* [What the task requires] What lines in the material hold the string "theorem"? Return every one of them.
─── Entries shown ───
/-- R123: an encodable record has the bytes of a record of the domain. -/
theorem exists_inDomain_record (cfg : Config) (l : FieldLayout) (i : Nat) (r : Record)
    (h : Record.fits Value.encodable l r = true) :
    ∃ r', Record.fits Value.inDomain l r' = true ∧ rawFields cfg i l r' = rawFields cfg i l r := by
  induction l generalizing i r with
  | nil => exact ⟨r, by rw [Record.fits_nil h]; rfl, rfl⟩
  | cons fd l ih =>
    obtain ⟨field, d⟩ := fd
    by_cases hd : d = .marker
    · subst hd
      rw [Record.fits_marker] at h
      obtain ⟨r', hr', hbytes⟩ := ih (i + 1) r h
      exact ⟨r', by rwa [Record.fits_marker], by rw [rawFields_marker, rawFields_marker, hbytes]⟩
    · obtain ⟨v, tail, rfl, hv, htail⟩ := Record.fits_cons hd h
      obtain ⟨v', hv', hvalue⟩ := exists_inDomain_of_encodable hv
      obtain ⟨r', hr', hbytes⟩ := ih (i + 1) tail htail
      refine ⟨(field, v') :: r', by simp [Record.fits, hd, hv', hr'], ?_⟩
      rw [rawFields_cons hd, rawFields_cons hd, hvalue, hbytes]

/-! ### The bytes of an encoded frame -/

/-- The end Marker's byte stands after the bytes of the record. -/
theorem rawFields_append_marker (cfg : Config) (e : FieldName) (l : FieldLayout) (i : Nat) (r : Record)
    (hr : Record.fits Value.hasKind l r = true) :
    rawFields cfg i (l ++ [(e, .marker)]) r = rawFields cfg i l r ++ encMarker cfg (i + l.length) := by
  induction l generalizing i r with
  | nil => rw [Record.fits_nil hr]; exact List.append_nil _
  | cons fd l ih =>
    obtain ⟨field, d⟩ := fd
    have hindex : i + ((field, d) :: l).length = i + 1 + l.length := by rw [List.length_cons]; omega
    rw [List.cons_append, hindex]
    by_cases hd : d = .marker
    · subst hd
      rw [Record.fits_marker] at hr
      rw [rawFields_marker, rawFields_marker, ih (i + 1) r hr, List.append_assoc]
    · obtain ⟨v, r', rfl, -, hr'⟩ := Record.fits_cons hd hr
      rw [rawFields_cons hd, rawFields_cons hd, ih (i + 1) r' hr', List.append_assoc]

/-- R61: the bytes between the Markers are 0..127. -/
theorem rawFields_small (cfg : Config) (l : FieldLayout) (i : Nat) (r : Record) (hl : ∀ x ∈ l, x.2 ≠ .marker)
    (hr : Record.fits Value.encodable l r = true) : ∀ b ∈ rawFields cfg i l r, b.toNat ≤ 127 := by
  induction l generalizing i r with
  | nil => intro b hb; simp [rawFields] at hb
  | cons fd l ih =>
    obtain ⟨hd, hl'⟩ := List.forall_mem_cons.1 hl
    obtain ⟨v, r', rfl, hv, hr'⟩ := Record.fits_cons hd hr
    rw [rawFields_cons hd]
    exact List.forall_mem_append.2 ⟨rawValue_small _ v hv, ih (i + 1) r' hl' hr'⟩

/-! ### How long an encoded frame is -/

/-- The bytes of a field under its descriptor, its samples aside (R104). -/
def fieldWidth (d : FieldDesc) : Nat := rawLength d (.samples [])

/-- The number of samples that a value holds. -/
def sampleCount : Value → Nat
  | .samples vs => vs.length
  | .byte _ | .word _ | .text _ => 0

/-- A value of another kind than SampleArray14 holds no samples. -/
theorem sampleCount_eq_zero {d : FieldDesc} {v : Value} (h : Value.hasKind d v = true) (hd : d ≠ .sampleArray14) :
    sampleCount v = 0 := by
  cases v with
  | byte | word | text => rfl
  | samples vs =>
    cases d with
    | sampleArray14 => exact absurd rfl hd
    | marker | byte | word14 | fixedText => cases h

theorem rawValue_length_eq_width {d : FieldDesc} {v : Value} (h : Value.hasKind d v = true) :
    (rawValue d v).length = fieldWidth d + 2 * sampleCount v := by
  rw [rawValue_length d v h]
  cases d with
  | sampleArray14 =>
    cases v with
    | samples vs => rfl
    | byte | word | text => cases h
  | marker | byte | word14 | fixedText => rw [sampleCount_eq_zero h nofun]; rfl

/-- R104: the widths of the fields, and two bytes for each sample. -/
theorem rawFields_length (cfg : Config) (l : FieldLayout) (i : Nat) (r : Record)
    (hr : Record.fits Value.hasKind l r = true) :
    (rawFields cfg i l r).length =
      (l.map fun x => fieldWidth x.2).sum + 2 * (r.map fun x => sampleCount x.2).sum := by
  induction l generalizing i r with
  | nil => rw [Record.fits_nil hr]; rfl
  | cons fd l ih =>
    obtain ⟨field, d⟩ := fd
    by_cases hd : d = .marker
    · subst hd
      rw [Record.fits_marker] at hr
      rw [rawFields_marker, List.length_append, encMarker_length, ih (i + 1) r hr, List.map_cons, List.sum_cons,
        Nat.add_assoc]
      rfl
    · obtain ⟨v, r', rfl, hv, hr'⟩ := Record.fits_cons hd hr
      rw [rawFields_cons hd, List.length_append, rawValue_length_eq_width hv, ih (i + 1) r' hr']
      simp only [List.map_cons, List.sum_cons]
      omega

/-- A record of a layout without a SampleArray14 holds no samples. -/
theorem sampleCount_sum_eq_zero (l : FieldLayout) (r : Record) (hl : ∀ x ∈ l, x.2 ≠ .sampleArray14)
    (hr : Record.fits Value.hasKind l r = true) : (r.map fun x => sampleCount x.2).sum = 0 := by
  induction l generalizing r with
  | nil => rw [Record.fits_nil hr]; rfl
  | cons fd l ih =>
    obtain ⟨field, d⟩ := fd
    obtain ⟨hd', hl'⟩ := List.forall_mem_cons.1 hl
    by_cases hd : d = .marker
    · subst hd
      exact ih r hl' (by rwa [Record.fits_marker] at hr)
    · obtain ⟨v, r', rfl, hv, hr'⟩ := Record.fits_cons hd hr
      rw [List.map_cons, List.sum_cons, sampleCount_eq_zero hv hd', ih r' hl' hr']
───
* [Reply to the task]
theorem exists_inDomain_record (cfg : Config) (l : FieldLayout) (i : Nat) (r : Record)
theorem rawFields_append_marker (cfg : Config) (e : FieldName) (l : FieldLayout) (i : Nat) (r : Record)
theorem rawFields_small (cfg : Config) (l : FieldLayout) (i : Nat) (r : Record) (hl : ∀ x ∈ l, x.2 ≠ .marker)
theorem sampleCount_eq_zero {d : FieldDesc} {v : Value} (h : Value.hasKind d v = true) (hd : d ≠ .sampleArray14) :
theorem rawValue_length_eq_width {d : FieldDesc} {v : Value} (h : Value.hasKind d v = true) :
theorem rawFields_length (cfg : Config) (l : FieldLayout) (i : Nat) (r : Record)
theorem sampleCount_sum_eq_zero (l : FieldLayout) (r : Record) (hl : ∀ x ∈ l, x.2 ≠ .sampleArray14)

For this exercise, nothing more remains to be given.